Hurricane and tropical storm warnings were in effect Sunday for a swath of the northern Gulf Coast as Tropical Storm Sally gathered strength before she’s projected to make landfall as a hurricane late Monday or early Tuesday.

“With very warm water across the northeastern Gulf and relatively light vertical wind shear, Tropical Storm Sally is expected to have enough time to strengthen” before reaching the coast, AccuWeather Senior Meteorologist Adam Douty said.

Sally could strengthen to a Category 2 hurricane before making landfall somewhere between southeastern Louisiana and the Mississippi-Alabama border, the Hurricane Center said.

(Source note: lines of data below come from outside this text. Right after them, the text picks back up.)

theorem giveUpSlot_keeps {a s : State} (h : Keeps a s) (id : ℕ) (v : ℕ) (ver : ℕ) : Keeps a (giveUpSlot s id v ver) :=
    by
  unfold giveUpSlot
  repeat' first
    | with_reducible assumption
    | with_reducible apply modLayout_keeps
    | with_reducible apply releaseSlot_keeps
    | split

theorem settleSlots_keeps {a s : State} (h : Keeps a s) : Keeps a (settleSlots s) := by
  unfold settleSlots
  repeat' first
    | with_reducible assumption
    | with_reducible apply releaseSlot_keeps
    | with_reducible refine Keeps.foldl _ ?_ (fun t x ht => ?_)
    | split

theorem requestRanges_keeps {a s : State} (h : Keeps a s) (o : Order) (rs : List (ℕ × ℕ)) : Keeps a
    (requestRanges s o rs) := by
  unfold requestRanges
  repeat' first
    | with_reducible assumption
    | with_reducible apply sendX_keeps
    | with_reducible refine Keeps.foldl _ ?_ (fun t x ht => ?_)
    | split

theorem rerequest_keeps {a s : State} (h : Keeps a s) (node : ℕ) : Keeps a (rerequest s node) := by
  unfold rerequest
  repeat' first
    | with_reducible assumption
    | with_reducible apply requestRanges_keeps
    | with_reducible refine Keeps.foldl _ ?_ (fun t x ht => ?_)

theorem resumeDeliveries_keeps {a s : State} (h : Keeps a s) (node : ℕ) (es : List Emit) : Keeps a
    (resumeDeliveries s node es) := by
  unfold resumeDeliveries
  repeat' first
    | with_reducible assumption
    | with_reducible apply sendOn_keeps
    | with_reducible refine Keeps.foldl _ ?_ (fun t x ht => ?_)

theorem enterUp_keeps {a s : State} (h : Keeps a s) (node : ℕ) (x : XStream) (epoch : BitVec 16) : Keeps a
    (enterUp s node x epoch) := by
  unfold enterUp
  repeat' first
    | with_reducible assumption
    | with_reducible apply putStream_keeps
    | with_reducible apply ledAdd_keeps
    | with_reducible apply drainHeld_keeps
    | with_reducible apply rerequest_keeps
    | with_reducible apply resumeDeliveries_keeps
    | split

theorem onClose_keeps {a s : State} (h : Keeps a s) (node : ℕ) (epoch : BitVec 16) : Keeps a (onClose s node epoch) :=
    by
  unfold onClose
  repeat' first
    | with_reducible assumption
    | with_reducible apply sendCtl_keeps
    | with_reducible apply putStream_keeps
    | split

theorem onSync_keeps {a s : State} (h : Keeps a s) (node : ℕ) (epoch : BitVec 16) (reason : BitVec 8) : Keeps a
    (onSync s node epoch reason) := by
  unfold onSync
  repeat' first
    | with_reducible assumption
    | with_reducible apply enterUp_keeps
    | with_reducible apply sendCtl_keeps
    | split

theorem onSyncAck_keeps {a s : State} (h : Keeps a s) (node : ℕ) (epoch : BitVec 16) : Keeps a
    (onSyncAck s node epoch) := by
  unfold onSyncAck
  repeat' first
    | with_reducible assumption
    | with_reducible apply enterUp_keeps
    | split

theorem execClose_keeps {a s : State} (h : Keeps a s) (node : BitVec 24) (epoch : BitVec 16) (x3 : BitVec 8) : OKeeps
    a (execClose node epoch x3 s) := by
  unfold execClose
  repeat' first
    | with_reducible assumption
    | with_reducible apply onClose_keeps
    | with_reducible apply hearCtl_keeps
    | with_reducible apply ok_next
    | split
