-- ==== Sys2Proof/Laws/KeepOps2.lean ====
section
/-! SUPPORT. One lemma per operation of the machine, part 2 of 4: started from a state that keeps the integration parameters and
the soundness of a state `a`, it ends in one that does. -/

namespace Sys2Proof.Machine

theorem execRetireBankPair_keeps {a s : State} (h : Keeps a s) (r : RingId) : OKeeps a (execRetireBankPair r s) := by
  unfold execRetireBankPair
  repeat' first
    | with_reducible assumption
    | refine takeOrder_keeps ?_ _ _ (fun b t i o ht hm => ?_)
    | with_reducible apply opRetirePair_keeps
    | with_reducible apply ok_next

theorem fenceChk_keeps {a s : State} (h : Keeps a s) (scope : ℕ) (r : RingId) (idx : ℕ) (o : Order) : VKeeps a
    (fenceChk scope s r idx o) := by
  unfold fenceChk
  repeat' first
    | with_reducible assumption
    | with_reducible apply requestDeferred_keeps
    | simp only
    | with_reducible apply vk_refuse
    | with_reducible apply vk_finish
    | with_reducible apply vk_wait
    | split

theorem opFence_keeps {a s : State} (h : Keeps a s) (scope : ℕ) : ∀ r i o, leastOf
    (headerMal o ++ (opFence scope).mal s o) = none → VKeeps a ((opFence scope).chk s r i o) := by
  intro r i o hmal
  unfold opFence
  repeat' first
    | with_reducible assumption
    | with_reducible apply fenceChk_keeps

theorem execFenceStall_keeps {a s : State} (h : Keeps a s) (r : RingId) : OKeeps a (execFenceStall r s) := by
  unfold execFenceStall
  repeat' first
    | with_reducible assumption
    | refine takeOrder_keeps ?_ _ _ (fun b t i o ht hm => ?_)
    | with_reducible apply opFence_keeps
    | with_reducible apply ok_next

theorem execFenceChannel_keeps {a s : State} (h : Keeps a s) (r : RingId) : OKeeps a (execFenceChannel r s) := by
  unfold execFenceChannel
  repeat' first
    | with_reducible assumption
    | refine takeOrder_keeps ?_ _ _ (fun b t i o ht hm => ?_)
    | with_reducible apply opFence_keeps
    | with_reducible apply ok_next

theorem execFenceSite_keeps {a s : State} (h : Keeps a s) (r : RingId) : OKeeps a (execFenceSite r s) := by
  unfold execFenceSite
  repeat' first
    | with_reducible assumption
    | refine takeOrder_keeps ?_ _ _ (fun b t i o ht hm => ?_)
    | with_reducible apply opFence_keeps
    | with_reducible apply ok_next

theorem opZeroFree_keeps {a s : State} (_h : Keeps a s) : ∀ r i o, leastOf (headerMal o ++ (opZeroFree).mal s o) = none
    → VKeeps a ((opZeroFree).chk s r i o) := by
  intro r i o hmal
  unfold opZeroFree
  repeat' first
    | with_reducible assumption
    | with_reducible refine Verdict.whole_keeps _ _ _ (fun t ht => ?_)
    | simp only [id_eq]

theorem opZeroLayout_keeps {a s : State} (_h : Keeps a s) : ∀ r i o, leastOf (headerMal o ++ (opZeroLayout).mal s o) =
    none → VKeeps a ((opZeroLayout).chk s r i o) := by
  intro r i o hmal
  unfold opZeroLayout
  repeat' first
    | with_reducible assumption
    | with_reducible refine Verdict.whole_keeps _ _ _ (fun t ht => ?_)
    | simp -zeta only
    | simp only
    | with_reducible apply vk_refuse
    | with_reducible apply vk_deny
    | split

theorem execZeroizeFreeRows_keeps {a s : State} (h : Keeps a s) (r : RingId) : OKeeps a (execZeroizeFreeRows r s) := by
  unfold execZeroizeFreeRows
  repeat' first
    | with_reducible assumption
    | refine takeOrder_keeps ?_ _ _ (fun b t i o ht hm => ?_)
    | with_reducible apply opZeroFree_keeps
    | with_reducible apply ok_next

theorem execZeroizeLayout_keeps {a s : State} (h : Keeps a s) (r : RingId) : OKeeps a (execZeroizeLayout r s) := by
  unfold execZeroizeLayout
  repeat' first
    | with_reducible assumption
    | refine takeOrder_keeps ?_ _ _ (fun b t i o ht hm => ?_)
    | with_reducible apply opZeroLayout_keeps
    | with_reducible apply ok_next

theorem opTally_keeps {a s : State} (_h : Keeps a s) : ∀ r i o, leastOf (headerMal o ++ (opTally).mal s o) = none →
    VKeeps a ((opTally).chk s r i o) := by
  intro r i o hmal
  unfold opTally
  repeat' first
    | simp -zeta only
    | simp only
    | with_reducible apply vk_refuse
    | with_reducible apply vk_deny
    | with_reducible exact vk_book_id
    | split

theorem execTally_keeps {a s : State} (h : Keeps a s) (r : RingId) : OKeeps a (execTally r s) := by
  unfold execTally
  repeat' first
    | with_reducible assumption
    | refine takeOrder_keeps ?_ _ _ (fun b t i o ht hm => ?_)
    | with_reducible apply opTally_keeps
    | with_reducible apply ok_next

theorem opLedgerDrain_keeps {a s : State} (_h : Keeps a s) : ∀ r i o, leastOf (headerMal o ++ opLedgerDrain.mal s o) =
    none →
    VKeeps a (opLedgerDrain.chk s r i o) := by
  intro r i o _
  unfold opLedgerDrain
  dsimp only
  split
  · exact True.intro
  · intro t ht
    exact setLed_keeps ht fun hl => ⟨hl.1, hl.2⟩

theorem execLedgerDrain_keeps {a s : State} (h : Keeps a s) (r : RingId) : OKeeps a (execLedgerDrain r s) := by
  unfold execLedgerDrain
  repeat' first
    | with_reducible assumption
    | refine takeOrder_keeps ?_ _ _ (fun b t i o ht hm => ?_)
    | with_reducible apply opLedgerDrain_keeps
    | with_reducible apply ok_next

theorem openUpdate_keeps {a s : State} (h : Keeps a s) (w : Waiting) (u : Upd) : Keeps a (openUpdate w u s) := by
  unfold openUpdate
  repeat' first
    | with_reducible assumption
    | with_reducible apply modLayout_keeps

theorem bookOpen_keeps {a s : State} (_h : Keeps a s) (w : Waiting) : VKeeps a (bookOpen s w) := by
  unfold bookOpen
  repeat' first
    | with_reducible assumption
    | with_reducible apply openUpdate_keeps
    | simp only
    | with_reducible refine vk_book (fun t ht => ?_)

theorem updOpenChk_keeps {a s : State} (h : Keeps a s) (r : RingId) (idx : ℕ) (o : Order) : VKeeps a
    (updOpenChk s r idx o) := by
  unfold updOpenChk
  repeat' first
    | with_reducible assumption
    | with_reducible apply bookOpen_keeps
    | simp -zeta only [Keeps.mk_eqs]
    | simp only
    | with_reducible apply vk_refuse
    | with_reducible apply vk_deny
    | with_reducible apply vk_finishBody
    | with_reducible apply vk_wait
    | split

theorem opUpdOpen_keeps {a s : State} (h : Keeps a s) : ∀ r i o, leastOf (headerMal o ++ (opUpdOpen).mal s o) = none →
    VKeeps a ((opUpdOpen).chk s r i o) := by
  intro r i o hmal
  unfold opUpdOpen
  repeat' first
    | with_reducible assumption
    | with_reducible apply updOpenChk_keeps

theorem execUpdOpen_keeps {a s : State} (h : Keeps a s) (r : RingId) : OKeeps a (execUpdOpen r s) := by
  unfold execUpdOpen
  repeat' first
    | with_reducible assumption
    | refine takeOrder_keeps ?_ _ _ (fun b t i o ht hm => ?_)
    | with_reducible apply opUpdOpen_keeps
    | with_reducible apply ok_next

theorem openAfterWait_keeps {a s : State} (h : Keeps a s) (r : RingId) : Keeps a (openAfterWait s r) := by
  unfold openAfterWait
  repeat' first
    | with_reducible assumption
    | refine answer_keeps ?_ _ _ _ _ ?_
    | with_reducible apply bookOpen_keeps
    | simp -zeta only [Keeps.mk_eqs]
    | with_reducible apply vk_refuse
    | split
    | extract_lets
    | dsimp +zetaDelta only

theorem execUpdOpenAdmitAfterWait_keeps {a s : State} (h : Keeps a s) (r : RingId) : OKeeps a
    (execUpdOpenAdmitAfterWait r s) := by
  unfold execUpdOpenAdmitAfterWait
  repeat' first
    | with_reducible assumption
    | with_reducible apply openAfterWait_keeps
    | with_reducible apply ok_next

theorem stopUpdate_keeps {a s : State} (h : Keeps a s) (id : ℕ) (reason : ℕ) (cnt : ℕ) : Keeps a
    (stopUpdate id reason cnt s) := by
  unfold stopUpdate
  repeat' first
    | with_reducible assumption
    | with_reducible apply flushTiles_keeps
    | with_reducible apply modShard_keeps
    | simp -zeta only [Keeps.mk_eqs]
    | split

theorem abortOpen_keeps {a s : State} (h : Keeps a s) (id : ℕ) : Keeps a (abortOpen id s) := by
  unfold abortOpen
  repeat' first
    | with_reducible assumption
    | with_reducible apply stopUpdate_keeps

theorem abortClosed_keeps {a s : State} (h : Keeps a s) (id : ℕ) (att : ℕ) : Keeps a (abortClosed id att s) := by
  unfold abortClosed
  repeat' first
    | with_reducible assumption
    | with_reducible apply modShard_keeps

theorem updAbortChk_keeps {a s : State} (h : Keeps a s) (x2 : RingId) (x3 : ℕ) (o : Order) : VKeeps a
    (updAbortChk s x2 x3 o) := by
  unfold updAbortChk
  repeat' first
    | with_reducible assumption
    | with_reducible refine Verdict.whole_keeps _ _ _ (fun t ht => ?_)
    | with_reducible apply abortOpen_keeps
    | with_reducible apply abortClosed_keeps
    | simp only
    | with_reducible apply vk_refuse
    | with_reducible apply vk_finish
    | split

theorem opUpdAbort_keeps {a s : State} (h : Keeps a s) : ∀ r i o, leastOf (headerMal o ++ (opUpdAbort).mal s o) = none
    → VKeeps a ((opUpdAbort).chk s r i o) := by
  intro r i o hmal
  unfold opUpdAbort
  repeat' first
    | with_reducible assumption
    | with_reducible apply fwGuard_keeps
    | with_reducible apply updAbortChk_keeps

theorem execUpdAbort_keeps {a s : State} (h : Keeps a s) (r : RingId) : OKeeps a (execUpdAbort r s) := by
  unfold execUpdAbort
  repeat' first
    | with_reducible assumption
    | refine takeOrder_keeps ?_ _ _ (fun b t i o ht hm => ?_)
    | with_reducible apply opUpdAbort_keeps
    | with_reducible apply ok_next

theorem opFetchPull_keeps {a s : State} (_h : Keeps a s) : ∀ r i o, leastOf (headerMal o ++ (opFetchPull).mal s o) =
    none → VKeeps a ((opFetchPull).chk s r i o) := by
  intro r i o hmal
  unfold opFetchPull
  repeat' first
    | with_reducible assumption
    | with_reducible refine Verdict.whole_keeps _ _ _ (fun t ht => ?_)
    | with_reducible apply requestRanges_keeps
    | with_reducible apply modLayout_keeps
    | simp -zeta only
    | simp only
    | with_reducible apply vk_refuse
    | with_reducible apply vk_deny
    | split

theorem execFetchPull_keeps {a s : State} (h : Keeps a s) (r : RingId) : OKeeps a (execFetchPull r s) := by
  unfold execFetchPull
  repeat' first
    | with_reducible assumption
    | refine takeOrder_keeps ?_ _ _ (fun b t i o ht hm => ?_)
    | with_reducible apply opFetchPull_keeps
    | with_reducible apply ok_next

theorem opFetchServe_keeps {a s : State} (_h : Keeps a s) : ∀ r i o, leastOf (headerMal o ++ (opFetchServe).mal s o) =
    none → VKeeps a ((opFetchServe).chk s r i o) := by
  intro r i o hmal
  unfold opFetchServe
  repeat' first
    | with_reducible assumption
    | with_reducible refine Verdict.whole_keeps _ _ _ (fun t ht => ?_)
    | simp -zeta only
    | simp only
    | with_reducible apply vk_refuse
    | with_reducible apply vk_deny
    | split

theorem execFetchServe_keeps {a s : State} (h : Keeps a s) (r : RingId) : OKeeps a (execFetchServe r s) := by
  unfold execFetchServe
  repeat' first
    | with_reducible assumption
    | refine takeOrder_keeps ?_ _ _ (fun b t i o ht hm => ?_)
    | with_reducible apply opFetchServe_keeps
    | with_reducible apply ok_next

theorem opSnapshot_keeps {a s : State} (_h : Keeps a s) : ∀ r i o, leastOf (headerMal o ++ (opSnapshot).mal s o) = none
    → VKeeps a ((opSnapshot).chk s r i o) := by
  intro r i o hmal
  unfold opSnapshot
  repeat' first
    | with_reducible assumption
    | with_reducible refine Verdict.whole_keeps _ _ _ (fun t ht => ?_)
    | simp -zeta only
    | simp only
    | with_reducible apply vk_refuse
    | with_reducible apply vk_deny
    | split

theorem execSnapshot_keeps {a s : State} (h : Keeps a s) (r : RingId) : OKeeps a (execSnapshot r s) := by
  unfold execSnapshot
  repeat' first
    | with_reducible assumption
    | refine takeOrder_keeps ?_ _ _ (fun b t i o ht hm => ?_)
    | with_reducible apply opSnapshot_keeps
    | with_reducible apply ok_next

theorem opExport_keeps {a s : State} (_h : Keeps a s) : ∀ r i o, leastOf (headerMal o ++ (opExport).mal s o) = none →
    VKeeps a ((opExport).chk s r i o) := by
  intro r i o hmal
  unfold opExport
  repeat' first
    | with_reducible assumption
    | with_reducible refine Verdict.whole_keeps _ _ _ (fun t ht => ?_)
    | simp -zeta only
    | simp only [id_eq]
    | with_reducible apply vk_refuse
    | with_reducible apply vk_deny
    | split

theorem execExportImage_keeps {a s : State} (h : Keeps a s) (r : RingId) : OKeeps a (execExportImage r s) := by
  unfold execExportImage
  repeat' first
    | with_reducible assumption
    | refine takeOrder_keeps ?_ _ _ (fun b t i o ht hm => ?_)
    | with_reducible apply opExport_keeps
    | with_reducible apply ok_next

theorem opImport_keeps {a s : State} (_h : Keeps a s) : ∀ r i o, leastOf (headerMal o ++ (opImport).mal s o) = none →
    VKeeps a ((opImport).chk s r i o) := by
  intro r i o hmal
  unfold opImport
  repeat' first
    | with_reducible assumption
    | with_reducible refine Verdict.whole_keeps _ _ _ (fun t ht => ?_)
    | simp -zeta only
    | simp only
    | with_reducible apply vk_refuse
    | with_reducible apply vk_deny
    | split

theorem execImportImage_keeps {a s : State} (h : Keeps a s) (r : RingId) : OKeeps a (execImportImage r s) := by
  unfold execImportImage
  repeat' first
    | with_reducible assumption
    | refine takeOrder_keeps ?_ _ _ (fun b t i o ht hm => ?_)
    | with_reducible apply opImport_keeps
    | with_reducible apply ok_next

theorem opRepack_keeps {a s : State} (_h : Keeps a s) : ∀ r i o, leastOf (headerMal o ++ (opRepack).mal s o) = none →
    VKeeps a ((opRepack).chk s r i o) := by
  intro r i o hmal
  unfold opRepack
  repeat' first
    | with_reducible assumption
    | with_reducible refine Verdict.whole_keeps _ _ _ (fun t ht => ?_)
    | with_reducible apply fwGuard_keeps
    | simp -zeta only
    | simp only
    | with_reducible apply vk_refuse
    | with_reducible apply vk_deny
    | split

theorem execRepack_keeps {a s : State} (h : Keeps a s) (r : RingId) : OKeeps a (execRepack r s) := by
  unfold execRepack
  repeat' first
    | with_reducible assumption
    | refine takeOrder_keeps ?_ _ _ (fun b t i o ht hm => ?_)
    | with_reducible apply opRepack_keeps
    | with_reducible apply ok_next

theorem opCtxSave_keeps {a s : State} (_h : Keeps a s) : ∀ r i o, leastOf (headerMal o ++ (opCtxSave).mal s o) = none →
    VKeeps a ((opCtxSave).chk s r i o) := by
  intro r i o hmal
  unfold opCtxSave
  repeat' first
    | with_reducible assumption
    | with_reducible refine Verdict.whole_keeps _ _ _ (fun t ht => ?_)
    | simp -zeta only
    | simp only [id_eq]
    | with_reducible apply vk_refuse
    | split

theorem execCtxSave_keeps {a s : State} (h : Keeps a s) (r : RingId) : OKeeps a (execCtxSave r s) := by
  unfold execCtxSave
  repeat' first
    | with_reducible assumption
    | refine takeOrder_keeps ?_ _ _ (fun b t i o ht hm => ?_)
    | with_reducible apply opCtxSave_keeps
    | with_reducible apply ok_next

Gusts in some areas could reach 120 mph, AccuWeather said. Widespread wind gusts of 40 mph to 60 mph were expected from the Florida Panhandle to eastern Louisiana. Gusts that strong already were blasting some areas Sunday.

The National Weather Service issued hurricane and tropical storm warnings for  southeastern Louisiana, coastal Mississippi and Alabama, and part of the Florida Panhandle.

“Life-threatening storm surge, torrential rainfall, and damaging winds is expected to move into the area late Monday and continue for the better part of Tuesday before improving Wednesday morning,” the Weather Service said.

Sunday morning, the storm was centered 135 miles west of St. Petersburg, Florida, and about 280 miles east-southeast of the mouth of Mississippi River. It was moving west-northwestward at 12 mph, with maximum sustained winds of about 60 mph.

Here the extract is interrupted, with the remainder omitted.